With its extreme versatility and minimal health risks, MRI arguably forms the heart of modern radiography – however, for certain patients with underlying ailments, the very scanning modality that is renowned for its safety can be deadly.
Safer Contrast Agents
Contrast agents are frequently used in MRI scans to alter the relaxation time of the hydrogen protons through their interaction with strongly paramagnetic gadolinium ions in the dye – this changes the MR signal intensities and increases the contrast of the scan. The gadolinium ions then accumulate in the kidneys for elimination. However, in cases of poor renal function, this can prove to be toxic. Patients with advanced chronic kidney disease, if injected with a typical gadolinium-based contrast agent, are at a significant risk of developing painful, debilitating disorders including contrast-induced nephropathy.

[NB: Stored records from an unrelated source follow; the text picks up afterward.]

-- ==== Sys2Proof/Machine/Power.lean ====
section
/-! DEFINITION. Power caps, throttle tiers, emergencies, the reference, clock enables and shared pins (R770 to R801).
-/

namespace Sys2Proof.Machine

def State.modPwr (s : State) (f : Power → Power) : State := { s with pwr := f s.pwr }

/-! ### Caps and tiers (R778 to R782) -/

/-- The cap in force (R778). -/
def Power.cap (p : Power) : Nat := min p.bmcCap p.drvCap

/-- The shallowest tier whose rated maximum draw is at or below a cap (R780, R782 step 1). -/
def tierFor (cap : Nat) : Nat := if 1050 ≤ cap then 0 else if 850 ≤ cap then 1 else if 650 ≤ cap then 2 else 3

/-- A cap as it is stored (R778). -/
def capStored (w : Nat) : Nat := min w 1050

/-- The tier that the choice may not be shallower than: an emergency, the fast-throttle input, and two failed coolant
sensors (R772, R782 step 4, R785, R793). -/
def Power.floor (p : Power) : Nat :=
  if p.emergency || p.fthr || p.fthrHold then 3
  else if bitN p.sensorFail 3 && bitN p.sensorFail 4 then 1
  else 0

/-- Enter a tier. -/
def Power.toTier (p : Power) (t : Nat) : Power :=
  if t = p.tier then p else { p with tier := t, tierAge := 0, belowFor := 0 }

/-- Enter a tier, or stay in a deeper one. -/
def Power.deepen (p : Power) (t : Nat) : Power := p.toTier (max p.tier t)

/-- The caps are set: where that changes the cap in force, the tier is at least the one whose rated draw meets it
(R781, R782 step 1). -/
def Power.setCaps (p : Power) (bmc drv : Nat) : Power :=
  let old := p.cap
  let p := { p with bmcCap := bmc, drvCap := drv }
  let p := { p with capNotMet := decide (p.cap < p.sample.power) }
  if p.cap = old then p else p.deepen (tierFor p.cap)

/-- The average of R781 against the cap (R781, R782 steps 2 to 4). -/
def Power.average (p : Power) (x : Sample) : Power :=
  let above := decide (p.cap < x.power)
  let p := { p with sample := x, capNotMet := above, tierAge := min (p.tierAge + 1) 100 }
  if above then
    let p := { p with belowFor := 0 }
    if p.tierAge < 100 then p else p.toTier (min 3 (p.tier + 1))
  else if x.power + 200 ≤ p.cap then
    let p := { p with belowFor := min (p.belowFor + 1) 1000 }
    if 1000 ≤ p.belowFor && p.floor < p.tier then p.toTier (p.tier - 1) else p
  else { p with belowFor := 0 }

/-- Field by field. -/
def zipSample (f : Nat → Nat → Nat) (a b : Sample) : Sample :=
  { power := f a.power b.power, volts := f a.volts b.volts, amps := f a.amps b.amps, die := f a.die b.die
    vault := f a.vault b.vault, pstage := f a.pstage b.pstage, inlet := f a.inlet b.inlet
    outlet := f a.outlet b.outlet }

/-- Updates in one second. -/
def secondUpdates : Nat := 100000

/-- The reading joins the present window of 1 s (R666, R828). -/
def Power.window (p : Power) (x : Sample) : Power :=
  let sum := zipSample (· + ·) p.winSum x
  if p.winCount + 1 < secondUpdates then { p with winCount := p.winCount + 1, winSum := sum }
  else { p with winCount := 0, winSum := Sample.zero, coarse := zipSample (fun a _ => a / secondUpdates) sum sum }

/-- The value of a POWER_CAP completion: the cap in force, and the floor (R779). -/
def Power.capValue (p : Power) : Nat := p.cap + 450 * 65536

/-- The POWER_CAP that waits is completed (R779, R794). -/
def State.capDone (s : State) : State :=
  match s.pwr.capToken with
  | none => s
  | some (t, cap) =>
    (s.modPwr fun p => { p with capToken := none }).complete t
      (if s.pwr.sample.power ≤ cap then stOk else stCapNotMet) s.pwr.capValue

/-- The POWER_CAP that waits completes once the average is at or below its cap (R779). -/
def State.capCheck (s : State) : State :=
  match s.pwr.capToken with
  | none => s
  | some (_, cap) => if s.pwr.sample.power ≤ cap then s.capDone else s

/-- POWER_CAP (R778, R779, R794). -/
def execPowerCap (s : State) : Host.Outcome State Fault Refusal :=
  .next (s.runPf (fun t => t.opcode == 0x30)
    { lenOk := fun n => n == 0, argsOk := fun a => argZeroFrom a 18, blockOk := fun _ => true
      states := servingStates }
    fun s t _ =>
      let w := argLe t.args 16 2
      if w ≠ 0 && w < 450 then s.complete t stBelowFloor s.pwr.capValue
      else
        let cap := if w = 0 then 1050 else capStored w
        let s := (s.capDone.startTaken t).modPwr fun p =>
          { p.setCaps p.bmcCap cap with capToken := some (t, cap) }
        s.capCheck)

/-- POWER_CAP_TIMEOUT (R779): 10 ms have passed, and the cap stays in force. -/
def execPowerCapTimeout (s : State) : Host.Outcome State Fault Refusal := .next s.capDone

/-! ### The life-history figures that an average update moves (R828) -/

/-- The bin of a histogram: `v` above `base`, in steps of `w`; the last bin takes every value beyond it. -/
def histBin (v base w : Nat) : Nat := min ((v - base) / w) 63

/-- A minute passes: the bins of the last 1 s averages, and the tier (R828). -/
def State.lifeMinute (s : State) : State :=
  let x := s.pwr.coarse
  let bump (h : Tab Nat) (n bin : Nat) : Tab Nat := Tab.modify 0 h (64 * n + bin) (satAdd 32 · 1)
  { s with tel :=
    { s.tel with
      minuteTicks := 0
      tierMinutes := Tab.modify 0 s.tel.tierMinutes s.pwr.tier (satAdd 32 · 1)
      hist := bump (bump (bump (bump (bump s.tel.hist 0 (histBin x.die 0 2)) 1 (histBin x.vault 0 2)) 2
        (histBin x.inlet 0 1)) 3 (histBin x.power 0 20)) 4 (histBin x.volts 360 5) } }

/-- An average update passes in a minute of main power. -/
def State.lifeTick (s : State) : State :=
  if s.tel.minuteTicks + 1 < 60 * secondUpdates then
    { s with tel := { s.tel with minuteTicks := s.tel.minuteTicks + 1 } }
  else s.lifeMinute

/-- Average updates in one hour. -/
def hourUpdates : Nat := 3600 * secondUpdates

/-- Time in STANDBY is counted for the life history (R828). -/
def Power.inStandby (p : Power) (yes : Bool) : Power := if yes then { p with standbyFor := p.standbyFor + 1 } else p

/-- POWER_AVERAGE_UPDATE (R781, R782). -/
def execPowerAverageUpdate (x : Sample) (s : State) : Host.Outcome State Fault Refusal :=
  if s.ctl.state == .off then .next s
  else
    let s := s.modPwr fun p => ((p.average x).window x).inStandby (s.ctl.state == .standby)
    let s := if s.powered then s.lifeTick else s
    .next s.capCheck

/-! ### Emergencies (R784, R785) -/

/-- The bit of PWR_STAT.cause (R796). -/
def causeBit : EmergencyCause → Nat
  | .dieHotspot => 0
  | .vaultStack => 1
  | .powerStage => 2
  | .coolantInlet => 3
  | .coolantOutlet => 4
  | .mainInput => 5

/-- Bit `b` of a set of causes takes a value. -/
def causeSet (c : BitVec 8) (b : Nat) (v : Bool) : BitVec 8 :=
  if v then c ||| BitVec.ofNat 8 (2 ^ b) else c &&& ~~~ BitVec.ofNat 8 (2 ^ b)

/-- A cause of R784 is active: bit 7, the input current, is none. -/
def Power.anyCause (p : Power) : Bool := p.causes &&& 0x7F#8 != 0#8

/-- A cause becomes active: T3, and the hold of activation (R745, R785). -/
def State.causeOn (s : State) (b : Nat) : State :=
  { s.modPwr fun p => { p with causes := causeSet p.causes b true, emergency := true }.deepen 3 with
    cur := { s.cur with hold := true } }

/-- Main conversion may run again once every cause has cleared and main enable was set (R786). -/
def Power.mayUnlock (p : Power) : Power :=
  if p.lockedOut && p.enableSet && !p.anyCause then { p with lockedOut := false, enableSet := false } else p

/-- A cause clears; the emergency ends with the last of them (R784). -/
def State.causeOff (s : State) (b : Nat) : State :=
  s.modPwr fun p =>
    let p := { p with causes := causeSet p.causes b false }
    { p with emergency := p.anyCause }.mayUnlock

/-- The sensor behind a cause has failed and is ignored (R772). -/
def Power.ignored (p : Power) (c : EmergencyCause) : Bool :=
  let b := causeBit c
  b < 5 && bitN p.sensorFail b

/-- EMERGENCY_BEGIN (R784, R785). -/
def execEmergencyBegin (c : EmergencyCause) (s : State) : Host.Outcome State Fault Refusal :=
  if s.ctl.state == .off || s.pwr.ignored c then .next s else .next (s.causeOn (causeBit c))

/-- LEAK_ASSERT (R784): MISC_IN asserts while the leak input owns it. -/
def execLeakAssert (s : State) : Host.Outcome State Fault Refusal :=
  if !bitN s.own.en 2 then .next s else .next ((s.causeOn 6).modPwr fun p => { p with leakIn := true })

/-- FAST_THROTTLE_ASSERT (R793): MISC_IN asserts while the fast-throttle input owns it. -/
def execFastThrottleAssert (s : State) : Host.Outcome State Fault Refusal :=
  if !bitN s.own.en 3 then .next s
  else .next (s.modPwr fun p => { p with fthr := true, fthrHold := true }.deepen 3)

/-- The floor of the fast-throttle input lifts. -/
def Power.throttleOff (p : Power) : Power := { p with fthr := false, fthrHold := false }

/-- FAST_THROTTLE_HOLD_EXPIRY (R793): 1,000 ticks after deassertion. -/
def execFastThrottleHoldExpiry (s : State) : Host.Outcome State Fault Refusal :=
  .next (s.modPwr Power.throttleOff)

/-! ### Outputs and sense wires (R772) -/

/-- AUX3V3_SHORT (R772). -/
def execAux3v3Short (s : State) : Host.Outcome State Fault Refusal :=
  if s.ctl.state == .off then .next s else .next (s.modPwr fun p => { p with auxOutFault := true })

/-- AUX3V3_RETRY (R772). -/
def execAux3v3Retry (stillShort : Bool) (s : State) : Host.Outcome State Fault Refusal :=
  if !s.pwr.auxOutFault then .next s else .next (s.modPwr fun p => { p with auxOutFault := stillShort })

/-- SENSE_OPEN (R772). -/
def execSenseOpen (s : State) : Host.Outcome State Fault Refusal :=
  if s.ctl.state == .off then .next s else .next (s.modPwr fun p => { p with senseOpen := true })

/-- The place of a sensor in THERM_READ.fail (R797). -/
def sensorBit : Sensor → Nat
  | .die => 0
  | .vault => 1
  | .pstage => 2
  | .inlet => 3
  | .outlet => 4

/-- SENSOR_FAIL (R772): with both coolant sensors failed, the tier is at least T1. -/
def execSensorFail (x : Sensor) (s : State) : Host.Outcome State Fault Refusal :=
  if s.ctl.state == .off then .next s
  else
    .next (s.modPwr fun p =>
      let p := { p with sensorFail := p.sensorFail ||| BitVec.ofNat 5 (2 ^ sensorBit x) }
      p.deepen p.floor)

/-! ### Reference and clock settings (R787 to R791, R798, R800) -/

def State.modClk (s : State) (f : Clocks → Clocks) : State := { s with clk := f s.clk }

/-- The reference port is ACTIVE or IDLE (R788). -/
def State.refUp (s : State) : Bool :=
  let l := (s.link s.clk.refPort).state
  s.clk.refPort < 48 && (l == .active || l == .idle)

/-- REFERENCE_FALLBACK (R788): after the holdover the crystal is in use. -/
def execReferenceFallback (_ : FallbackCause) (s : State) : Host.Outcome State Fault Refusal :=
  if s.clk.refNow ≠ 1 then .next s
  else .next (s.modClk fun c => { c with refNow := 0, fallbacks := satAdd 8 c.fallbacks 1 })

/-- REFERENCE_REVERT (R788). -/
def execReferenceRevert (s : State) : Host.Outcome State Fault Refusal :=
  if s.clk.refSel = 1 && s.clk.revert && s.clk.refNow = 0 && s.refUp then
    .next (s.modClk fun c => { c with refNow := 1 })
  else .next s

/-- The nearest value within limits. -/
def clamp (lo hi v : Nat) : Nat := max lo (min hi v)

/-- A write of CLK_CTL that covers its lower or upper half (R20, R788, R790, R798). -/
def State.clkCtl (s : State) (v : Word) (lo hi : Bool) : State :=
  let s :=
    if !lo then s
    else
      let s := s.modClk fun c =>
        { c with
          refused := c.refused && !bitN v 14, refPort := fieldN v 8 6, revert := bitN v 2
          refSel := if fieldN v 0 2 = 1 then 1 else 0 }
      s.modClk fun c => { c with refNow := if c.refSel = 1 && s.refUp then 1 else 0 }
  if !hi then s
  else if s.ctl.state != .service then s.modClk fun c => { c with refused := true }
  else
    s.modClk fun c =>
      { c with curF := clamp 10 40 (fieldN v 48 8), vaultF := clamp 20 40 (fieldN v 40 8)
               coreF := clamp 28 56 (fieldN v 32 8) }

/-- CLK_CTL_WRITE (R798). -/
def execClkCtlWrite (v : Word) (s : State) : Host.Outcome State Fault Refusal :=
  if !s.barOpen 0 then .next s else .next (s.clkCtl v true true)

/-- Clock enables after a write, and whether the write cleared any outside SERVICE: those stay set (R791). -/
def gateWrite {n : Nat} (service : Bool) (old new : BitVec n) : BitVec n × Bool :=
  if service || old &&& ~~~new == 0#n then (new, false) else (old ||| new, true)

/-- A gated port is DISABLED, but one that is out of service stays so: what it carried is discarded, and its target
requests end with LOST (R602, R791). Its page reads zero meanwhile (R22). -/
def State.gatePort (s : State) (p : Nat) : State :=
  let s := s.modLink p fun l => { l.clear with state := if l.isOut then l.state else .disabled }
  let s := s.modLanes p fun _ x => { x with cdrLock := false, signal := false }
  let tgts := (s.docent p).tgts
  let s := s.modDocent p fun d => { d with tgts := [] }
  tgts.foldl (fun s q => s.targetAnswer p q stLost []) s

/-- A write of CLK_EN: blocks (R791, R800). -/
def State.clkEn (s : State) (v : Word) (lo hi : Bool) : State :=
  let s := if hi && bitN v 63 then s.modClk fun c => { c with enRefused := false } else s
  if !lo then s
  else
    s.modClk fun c =>
      let w := gateWrite (s.ctl.state == .service) c.blocks (v.setWidth 6)
      { c with blocks := w.1, enRefused := c.enRefused || w.2 }

/-- A write of CLK_EN_PORT (R791, R800): a gated port becomes DISABLED, and one that is clocked again trains, unless
it is out of service. -/
def State.clkEnPort (s : State) (ports : BitVec 48) : State :=
  let old := s.clk.ports
  let w := gateWrite (s.ctl.state == .service) old ports
  let s := s.modClk fun c => { c with ports := w.1, enRefused := c.enRefused || w.2 }
  (List.range 48).foldl (fun s p =>
    if bitN old p && !bitN w.1 p then s.gatePort p
    else if !bitN old p && bitN w.1 p && !(s.link p).isOut then s.startTraining p
    else s) s

/-- CLK_EN_WRITE (R791). -/
def execClkEnWrite (ports : Bool) (v : Word) (s : State) : Host.Outcome State Fault Refusal :=
  if !s.barOpen 0 then .next s
  else if ports then .next (s.clkEnPort (v.setWidth 48)).driveAll
  else .next (s.clkEn v true true)

/-! ### Shared pins and timers (R792, R793, R801) -/

/-- The features that need a resource which feature `b` needs, by their bit of OWN_CTL (R792). -/
def rivals (b : Nat) : List Nat :=
  match b with
  | 0 => [1]
  | 1 => [0, 6]
  | 2 => [3]
  | 3 => [2, 7]
  | 4 => [5]
  | 5 => [4]
  | 6 => [1]
  | _ => [3]

/-- The enables of R793: those left set keep their resources, and new ones take theirs in the order of priority, or
are refused. -/
def ownGrant (old want : BitVec 8) : BitVec 8 × Bool :=
  (List.range 8).foldl (fun (x : BitVec 8 × Bool) b =>
    if !bitN want b || bitN x.1 b then x
    else if (rivals b).any fun r => bitN x.1 r then (x.1, true)
    else (x.1 ||| BitVec.ofNat 8 (2 ^ b), x.2)) (old &&& want, false)

/-- A write of OWN_CTL (R792, R793, R801); an owner that gives up the fast-throttle input ends its floor. -/
def State.ownCtl (s : State) (v : Word) : State :=
  let g := ownGrant s.own.en (v.setWidth 8)
  let div := fieldN v 32 24
  let s := { s with own :=
    { conflict := (s.own.conflict && !bitN v 63) || g.2, tickDiv := if div = 0 then 1 else div, en := g.1 } }
  if bitN g.1 3 then s else s.modPwr Power.throttleOff

/-- OWN_CTL_WRITE (R793). -/
def execOwnCtlWrite (v : Word) (s : State) : Host.Outcome State Fault Refusal :=
  if !s.barOpen 0 then .next s else .next (s.ownCtl v)

end Sys2Proof.Machine
end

Just last year, a team at Massachusetts General Hospital devised a solution by proposing an alternative, safer manganese-based contrast agent (Mn-PyC3A) which not only produces identical contrast enhancement but is also made of an essential element which poses no risk to human health.
Hyperpolarisation
Within the past decades, although MRI has become indispensable in medical diagnostics, its sensitivity leaves much to be desired. In a typical MRI scan, due to the way that the molecular energies are naturally distributed, the MR signal from only 1 in 200,000 molecules is actually detected. Consequently, vital molecules (including potential cancer biomarkers) remain undetected due to their inherently low concentrations (<1mM) – severely restricting the scope of MRI.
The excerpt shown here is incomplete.